Work instructions — Each entry must be returned exactly. None may be omitted.
-----
/-! ## The end of a program -/

/-- Everything issued has completed, and nothing more will issue: the command completes. -/
def Dev.progEnd (d : Dev) (t : Nat) : Dev :=
  match (d.tile t).prog with
  | none => d
  | some g =>
    let quiet := g.flights.isEmpty && g.epilogues.isEmpty && g.movers.isEmpty
    if quiet && (g.stopped || g.instrs.length ≤ g.done.length) then
      (d.dropProg t).finish g.queue.val g.seq g.status g.detail g.info
    else d

/-! ## Windows and panels as codes (R121, R126, R414) -/

/-- The codes of a window by row, and its scale lines along K by line. -/
structure Raw where
  codes  : List (List Nat)
  scales : List (List Nat)
deriving DecidableEq, Repr

/-- The byte ranges of a window within its object: its rows, and its scale plane when blocked. -/
def windowRanges (f : Fmt) (blk kax : Bool) (off rows cols pitch delta : Nat) : List (Nat × Nat) :=
  ((List.range rows).map fun r => (off + r * pitch, f.bytesOf cols)) ++
    (if blk then
      [(off + delta, if kax then cols * ((rows + 31) / 32) else rows * ((cols + 31) / 32))]
     else [])

/-- Scale lines and blocks per line of a window. -/
def planeShape (kax : Bool) (rows cols : Nat) : Nat × Nat :=
  if kax then (cols, (rows + 31) / 32) else (rows, (cols + 31) / 32)

/-- A window read through `read`, which gives the bytes at an offset: rows `pitch` apart, and scale
lines `linePitch` apart from `plane` on. -/
def rawWith (read : Nat → Nat → List Byte) (f : Fmt) (blk kax : Bool) (off rows cols pitch plane : Nat)
    (packed : Bool) : Raw :=
  let p := planeShape kax rows cols
  let lp := if packed then p.2 else roundTo16 p.2
  { codes := (List.range rows).map fun r => f.unpack cols (read (off + r * pitch) (f.bytesOf cols)),
    scales := if blk then
        (List.range p.1).map fun l => (read (plane + l * lp) p.2).map fun b => b.toNat
      else [] }

/-- A window of an object. -/
def Dev.rawWindow (d : Dev) (o : Obj) (f : Fmt) (blk kax : Bool) (off rows cols pitch delta : Nat) : Raw :=
  rawWith (d.readObj o) f blk kax off rows cols pitch (off + delta) true

/-- A panel of the operand store. Log entry 3 (DESIGN CHOICE). -/
def TileSt.rawPanel (s : TileSt) (free : Nat) (f : Fmt) (blk kax : Bool) (off rows cols : Nat) : Raw :=
  rawWith (s.read free) f blk kax off rows cols (rowPitch f cols) (off + roundTo64 (panelBytes f rows cols))
    false

/-- A panel of accumulator words, at a byte offset of the accumulator store. -/
def TileSt.rawWords (s : TileSt) (off rows cols : Nat) : Raw :=
  { codes := (List.range rows).map fun r => (List.range cols).map fun c =>
      (s.word (off / 16 + r * cols + c)).toNat,
    scales := [] }

/-- The value of one code, with its loss mark; words convert under R106 in direction `rm`. -/
def codeVal (f : Fmt) (rm : Rm) (c : Nat) : Val × Bool :=
  if f = .aw then
    let x := Acc.ofWord (BitVec.ofNat 128 c)
    (x.val rm, x.loss)
  else (f.value c, false)

/-- The values of a window, block scales applied, with loss marks. -/
def Raw.vals (x : Raw) (f : Fmt) (blk kax : Bool) (rm : Rm) : List (List (Val × Bool)) :=
  x.codes.zipIdx.map fun r => r.1.zipIdx.map fun c =>
    let v := codeVal f rm c.1
    if blk then
      let l := if kax then c.2 else r.2
      let b := (if kax then r.2 else c.2) / 32
      (scaled (((x.scales[l]?).getD [])[b]?.getD 0) v.1, v.2)
    else v

/-- A window converted to a format, or copied unconverted where the formats are the same; with the number
of words with LOSS that were converted (R106). -/
def convertRaw (src dst : Fmt) (blkS blkD kax : Bool) (md : Mode) (rm : Rm) (cols : Nat) (draw : Nat → Nat)
    (x : Raw) : Conv × Nat :=
  if src = dst && blkS == blkD then ({ codes := x.codes, scales := x.scales, nans := [] }, 0)
  else
    let vs := x.vals src blkS kax rm
    (convertWindow dst src blkD kax md rm cols draw (vs.map fun r => r.map (·.1)),
      (vs.map fun r => (r.filter (·.2)).length).foldl (· + ·) 0)

/-- What reading ranges of an object meets. -/
def Dev.checkRanges (d : Dev) (o : Obj) (rs : List (Nat × Nat)) : Dev × Hit :=
  rs.foldl (fun x r =>
    let y := x.1.checkObj o r.1 r.2
    (y.1, x.2.then_ y.2)) (d, Hit.ok)

/-- The writes of converted codes and scale lines, by the limit of R87: (offset, bytes). -/
def windowWrites (f : Fmt) (blk kax : Bool) (cols : Nat) (rowOff : Nat → Nat) (planeOff linePitch : Nat)
    (limit : Option Nat) (c : Conv) : List (Nat × List Byte) :=
  let rows := c.codes.length
  let els := c.codes.zipIdx.map fun r => (rowOff r.2, f.pack (r.1.take (keptInRow limit cols r.2)))
  let kept (line b : Nat) : Bool :=
    if kax then
      (List.range (min 32 (rows - 32 * b))).all fun i => line < keptInRow limit cols (32 * b + i)
    else min (32 * b + 32) cols ≤ keptInRow limit cols line
  let sc := if blk then
      c.scales.zipIdx.flatMap fun l => (l.1.zipIdx.filter fun x => kept l.2 x.2).map fun x =>
        (planeOff + l.2 * linePitch + x.2, [BitVec.ofNat 8 x.1])
    else []
  (els ++ sc).filter (!·.2.isEmpty)

/-- The padding of a panel's written rows and scale lines, which is 0 (R121). -/
def panelPads (f : Fmt) (cols : Nat) (rowOff : Nat → Nat) (planeOff : Nat) (limit : Option Nat) (c : Conv) :
    List (Nat × List Byte) :=
  let pad (used : Nat) : List Byte := List.replicate (roundTo16 used - used) 0
  let rows := (c.codes.zipIdx.filter fun r => keptInRow limit cols r.2 == cols).map fun r =>
    (rowOff r.2 + f.bytesOf cols, pad (f.bytesOf cols))
  rows ++ if limit.isSome then [] else c.scales.zipIdx.map fun l =>
    (planeOff + l.2 * roundTo16 l.1.length + l.1.length, pad l.1.length)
-----
Exercise response —
/-! ## The end of a program -/

/-- Everything issued has completed, and nothing more will issue: the command completes. -/
def Dev.progEnd (d : Dev) (t : Nat) : Dev :=
  match (d.tile t).prog with
  | none => d
  | some g =>
    let quiet := g.flights.isEmpty && g.epilogues.isEmpty && g.movers.isEmpty
    if quiet && (g.stopped || g.instrs.length ≤ g.done.length) then
      (d.dropProg t).finish g.queue.val g.seq g.status g.detail g.info
    else d

/-! ## Windows and panels as codes (R121, R126, R414) -/

/-- The codes of a window by row, and its scale lines along K by line. -/
structure Raw where
  codes  : List (List Nat)
  scales : List (List Nat)
deriving DecidableEq, Repr

/-- The byte ranges of a window within its object: its rows, and its scale plane when blocked. -/
def windowRanges (f : Fmt) (blk kax : Bool) (off rows cols pitch delta : Nat) : List (Nat × Nat) :=
  ((List.range rows).map fun r => (off + r * pitch, f.bytesOf cols)) ++
    (if blk then
      [(off + delta, if kax then cols * ((rows + 31) / 32) else rows * ((cols + 31) / 32))]
     else [])

/-- Scale lines and blocks per line of a window. -/
def planeShape (kax : Bool) (rows cols : Nat) : Nat × Nat :=
  if kax then (cols, (rows + 31) / 32) else (rows, (cols + 31) / 32)

/-- A window read through `read`, which gives the bytes at an offset: rows `pitch` apart, and scale
lines `linePitch` apart from `plane` on. -/
def rawWith (read : Nat → Nat → List Byte) (f : Fmt) (blk kax : Bool) (off rows cols pitch plane : Nat)
    (packed : Bool) : Raw :=
  let p := planeShape kax rows cols
  let lp := if packed then p.2 else roundTo16 p.2
  { codes := (List.range rows).map fun r => f.unpack cols (read (off + r * pitch) (f.bytesOf cols)),
    scales := if blk then
        (List.range p.1).map fun l => (read (plane + l * lp) p.2).map fun b => b.toNat
      else [] }

/-- A window of an object. -/
def Dev.rawWindow (d : Dev) (o : Obj) (f : Fmt) (blk kax : Bool) (off rows cols pitch delta : Nat) : Raw :=
  rawWith (d.readObj o) f blk kax off rows cols pitch (off + delta) true

/-- A panel of the operand store. Log entry 3 (DESIGN CHOICE). -/
def TileSt.rawPanel (s : TileSt) (free : Nat) (f : Fmt) (blk kax : Bool) (off rows cols : Nat) : Raw :=
  rawWith (s.read free) f blk kax off rows cols (rowPitch f cols) (off + roundTo64 (panelBytes f rows cols))
    false

/-- A panel of accumulator words, at a byte offset of the accumulator store. -/
def TileSt.rawWords (s : TileSt) (off rows cols : Nat) : Raw :=
  { codes := (List.range rows).map fun r => (List.range cols).map fun c =>
      (s.word (off / 16 + r * cols + c)).toNat,
    scales := [] }

/-- The value of one code, with its loss mark; words convert under R106 in direction `rm`. -/
def codeVal (f : Fmt) (rm : Rm) (c : Nat) : Val × Bool :=
  if f = .aw then
    let x := Acc.ofWord (BitVec.ofNat 128 c)
    (x.val rm, x.loss)
  else (f.value c, false)

/-- The values of a window, block scales applied, with loss marks. -/
def Raw.vals (x : Raw) (f : Fmt) (blk kax : Bool) (rm : Rm) : List (List (Val × Bool)) :=
  x.codes.zipIdx.map fun r => r.1.zipIdx.map fun c =>
    let v := codeVal f rm c.1
    if blk then
      let l := if kax then c.2 else r.2
      let b := (if kax then r.2 else c.2) / 32
      (scaled (((x.scales[l]?).getD [])[b]?.getD 0) v.1, v.2)
    else v

/-- A window converted to a format, or copied unconverted where the formats are the same; with the number
of words with LOSS that were converted (R106). -/
def convertRaw (src dst : Fmt) (blkS blkD kax : Bool) (md : Mode) (rm : Rm) (cols : Nat) (draw : Nat → Nat)
    (x : Raw) : Conv × Nat :=
  if src = dst && blkS == blkD then ({ codes := x.codes, scales := x.scales, nans := [] }, 0)
  else
    let vs := x.vals src blkS kax rm
    (convertWindow dst src blkD kax md rm cols draw (vs.map fun r => r.map (·.1)),
      (vs.map fun r => (r.filter (·.2)).length).foldl (· + ·) 0)

/-- What reading ranges of an object meets. -/
def Dev.checkRanges (d : Dev) (o : Obj) (rs : List (Nat × Nat)) : Dev × Hit :=
  rs.foldl (fun x r =>
    let y := x.1.checkObj o r.1 r.2
    (y.1, x.2.then_ y.2)) (d, Hit.ok)

/-- The writes of converted codes and scale lines, by the limit of R87: (offset, bytes). -/
def windowWrites (f : Fmt) (blk kax : Bool) (cols : Nat) (rowOff : Nat → Nat) (planeOff linePitch : Nat)
    (limit : Option Nat) (c : Conv) : List (Nat × List Byte) :=
  let rows := c.codes.length
  let els := c.codes.zipIdx.map fun r => (rowOff r.2, f.pack (r.1.take (keptInRow limit cols r.2)))
  let kept (line b : Nat) : Bool :=
    if kax then
      (List.range (min 32 (rows - 32 * b))).all fun i => line < keptInRow limit cols (32 * b + i)
    else min (32 * b + 32) cols ≤ keptInRow limit cols line
  let sc := if blk then
      c.scales.zipIdx.flatMap fun l => (l.1.zipIdx.filter fun x => kept l.2 x.2).map fun x =>
        (planeOff + l.2 * linePitch + x.2, [BitVec.ofNat 8 x.1])
    else []
  (els ++ sc).filter (!·.2.isEmpty)

/-- The padding of a panel's written rows and scale lines, which is 0 (R121). -/
def panelPads (f : Fmt) (cols : Nat) (rowOff : Nat → Nat) (planeOff : Nat) (limit : Option Nat) (c : Conv) :
    List (Nat × List Byte) :=
  let pad (used : Nat) : List Byte := List.replicate (roundTo16 used - used) 0
  let rows := (c.codes.zipIdx.filter fun r => keptInRow limit cols r.2 == cols).map fun r =>
    (rowOff r.2 + f.bytesOf cols, pad (f.bytesOf cols))
  rows ++ if limit.isSome then [] else c.scales.zipIdx.map fun l =>
    (planeOff + l.2 * roundTo16 l.1.length + l.1.length, pad l.1.length)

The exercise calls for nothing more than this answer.